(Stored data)

---*---

-- ==== Sys2Proof/Machine/Asm.lean ====
section
/-! DEFINITION. The assembly text of CCE-1: the syntax and the pseudo-commands (30_encoding.md R83, R84). Text is
a list of characters. -/

namespace Sys2Proof.Machine

/-- R83: an operand as written. -/
inductive Operand where
  | r (j : RIdx)
  | f (i : FIdx)
  | imm (n : Fin 32)
  deriving DecidableEq, Repr

/-- R84: the pseudo-commands. -/
inductive Pseudo where
  | rotr (rd rs : RIdx) (n : Fin 32)
  | qrcol (k : Fin 4)
  | qrdiag (k : Fin 4)
  | keystream (fs : FIdx)
  | clr (rd rs : RIdx)
  deriving DecidableEq, Repr

/-- R84: each pseudo-command expands to one command. -/
def Pseudo.expand : Pseudo → Instr
  | .rotr rd rs n => .rotl rd rs (Fin.ofNat 32 (32 - n.val))
  | .qrcol k => .qr (Fin.ofNat 64 k.val) (Fin.ofNat 64 (k.val + 4)) (Fin.ofNat 64 (k.val + 8)) (Fin.ofNat 64 (k.val + 12))
  | .qrdiag 0 => .qr 0 5 10 15
  | .qrdiag 1 => .qr 1 6 11 12
  | .qrdiag 2 => .qr 2 7 8 13
  | .qrdiag 3 => .qr 3 4 9 14
  | .keystream fs => .block fs
  | .clr rd rs => .xor rd rs rs

/-- The value of a digit below `base`, hexadecimal letters in either case. -/
def digitVal (base : Nat) (c : Char) : Option Nat :=
  let n := c.toNat
  let d := if 48 ≤ n ∧ n ≤ 57 then n - 48 else if 97 ≤ n ∧ n ≤ 102 then n - 87 else if 65 ≤ n ∧ n ≤ 70 then n - 55 else 16
  if d < base then some d else none

/-- Read digits after the value so far. -/
def digitsFrom (base : Nat) : Nat → List Char → Option Nat
  | acc, [] => some acc
  | acc, c :: cs =>
    match digitVal base c with
    | some d => digitsFrom base (acc * base + d) cs
    | none => none

/-- Read a number of at least one digit. -/
def number (base : Nat) : List Char → Option Nat
  | [] => none
  | c :: cs => digitsFrom base 0 (c :: cs)

/-- R83: the amount after `#`, decimal or 0x-hexadecimal. -/
def amount : List Char → Option Nat
  | '0' :: 'x' :: cs => number 16 cs
  | cs => number 10 cs

/-- R83: `R<j>`, `F<i>` or `#<n>`, each in its range. -/
def parseOperand : List Char → Option Operand
  | 'R' :: cs => (number 10 cs).bind fun n => if h : n < 64 then some (.r ⟨n, h⟩) else none
  | 'F' :: cs => (number 10 cs).bind fun n => if h : n < 128 then some (.f ⟨n, h⟩) else none
  | '#' :: cs => (amount cs).bind fun n => if h : n < 32 then some (.imm ⟨n, h⟩) else none
  | _ => none

/-- Leave out spaces before and after. -/
def trim (cs : List Char) : List Char := ((cs.dropWhile (· == ' ')).reverse.dropWhile (· == ' ')).reverse

/-- R83: operands are separated by commas. -/
def splitCommas : List Char → List (List Char)
  | [] => [[]]
  | c :: cs =>
    match splitCommas cs with
    | [] => [[c]]
    | g :: gs => if c == ',' then [] :: g :: gs else (c :: g) :: gs

/-- Read every operand of a list. -/
def parseOperands : List (List Char) → Option (List Operand)
  | [] => some []
  | g :: gs =>
    match parseOperand (trim g), parseOperands gs with
    | some x, some xs => some (x :: xs)
    | _, _ => none

/-- R83, R84: the command of a mnemonic and its operands, pseudo-commands expanded. -/
def assemble (name : List Char) (ops : List Operand) : Option Instr :=
  match ops with
  | [] =>
    if name = "DROUND".toList then some .dround
    else if name = "SNAP".toList then some .snap
    else if name = "PERM".toList then some .perm
    else if name = "COMBINE".toList then some .combine
    else none
  | [.f fs] =>
    if name = "LAYOUT".toList then some (.layout fs)
    else if name = "BLOCK".toList then some (.block fs)
    else if name = "KEYSTREAM".toList then some (Pseudo.keystream fs).expand
    else none
  | [.imm n] =>
    if h : n.val < 4 then
      if name = "QRCOL".toList then some (Pseudo.qrcol ⟨n.val, h⟩).expand
      else if name = "QRDIAG".toList then some (Pseudo.qrdiag ⟨n.val, h⟩).expand
      else none
    else none
  | [.r rd, .f fs] => if name = "DEC".toList then some (.decompose rd fs) else none
  | [.f fd, .r rs] => if name = "REC".toList then some (.recompose fd rs) else none
  | [.r rd, .r rs] =>
    if name = "MOV".toList then some (.mov rd rs)
    else if name = "CLR".toList then some (Pseudo.clr rd rs).expand
    else none
  | [.r rd, .r rs1, .r rs2] =>
    if name = "ADD".toList then some (.add rd rs1 rs2)
    else if name = "XOR".toList then some (.xor rd rs1 rs2)
    else none
  | [.r rd, .r rs, .imm n] =>
    if name = "ROTL".toList then some (.rotl rd rs n)
    else if name = "ROTR".toList then some (Pseudo.rotr rd rs n).expand
    else none
  | [.r a, .r b, .r c, .r d] => if name = "QR".toList then some (.qr a b c d) else none
  | [.f fs, .f fx, .f fd] => if name = "STEP".toList then some (.step fs fx fd) else none
  | _ => none

/-- R83: one line: the mnemonic, spaces, comma-separated operands; `;` begins a comment. -/
def parseLine (line : List Char) : Option Instr :=
  let text := trim (line.takeWhile (· != ';'))
  let name := text.takeWhile (· != ' ')
  let rest := trim (text.dropWhile (· != ' '))
  if rest.isEmpty then assemble name []
  else (parseOperands (splitCommas rest)).bind (assemble name)

/-- A number in decimal, below 1000. -/
def decimal (n : Nat) : List Char :=
  let d := fun k => Char.ofNat (48 + k % 10)
  if n < 10 then [d n] else if n < 100 then [d (n / 10), d n] else [d (n / 100), d (n / 10), d n]

/-- R83: an operand as the disassembler prints it. -/
def Operand.print : Operand → List Char
  | .r j => 'R' :: decimal j.val
  | .f i => 'F' :: decimal i.val
  | .imm n => '#' :: decimal n.val

/-- R83: the mnemonic and the operands of a command, in the assembly order. -/
def Instr.parts : Instr → List Char × List Operand
  | .decompose rd fs => (['D', 'E', 'C'], [.r rd, .f fs])
  | .recompose fd rs => (['R', 'E', 'C'], [.f fd, .r rs])
  | .mov rd rs => (['M', 'O', 'V'], [.r rd, .r rs])
  | .add rd rs1 rs2 => (['A', 'D', 'D'], [.r rd, .r rs1, .r rs2])
  | .xor rd rs1 rs2 => (['X', 'O', 'R'], [.r rd, .r rs1, .r rs2])
  | .rotl rd rs n => (['R', 'O', 'T', 'L'], [.r rd, .r rs, .imm n])
  | .qr a b c d => (['Q', 'R'], [.r a, .r b, .r c, .r d])
  | .dround => (['D', 'R', 'O', 'U', 'N', 'D'], [])
  | .layout fs => (['L', 'A', 'Y', 'O', 'U', 'T'], [.f fs])
  | .snap => (['S', 'N', 'A', 'P'], [])
  | .perm => (['P', 'E', 'R', 'M'], [])
  | .combine => (['C', 'O', 'M', 'B', 'I', 'N', 'E'], [])
  | .block fs => (['B', 'L', 'O', 'C', 'K'], [.f fs])
  | .step fs fx fd => (['S', 'T', 'E', 'P'], [.f fs, .f fx, .f fd])

/-- The operands of a line, separated by a comma and a space. -/
def printOperands : List Operand → List Char
  | [] => []
  | [x] => x.print
  | x :: y :: xs => x.print ++ ',' :: ' ' :: printOperands (y :: xs)

/-- R83, R84: the disassembler prints the real command. -/
def disassemble (i : Instr) : List Char :=
  match (Instr.parts i).2 with
  | [] => (Instr.parts i).1
  | x :: xs => (Instr.parts i).1 ++ ' ' :: printOperands (x :: xs)

end Sys2Proof.Machine
end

---*---

• Task instructions
Taking the records above as input, show every line in which the word "block" is present.

• Answer box
  | .keystream fs => .block fs
    else if name = "BLOCK".toList then some (.block fs)
  | .block fs => (['B', 'L', 'O', 'C', 'K'], [.f fs])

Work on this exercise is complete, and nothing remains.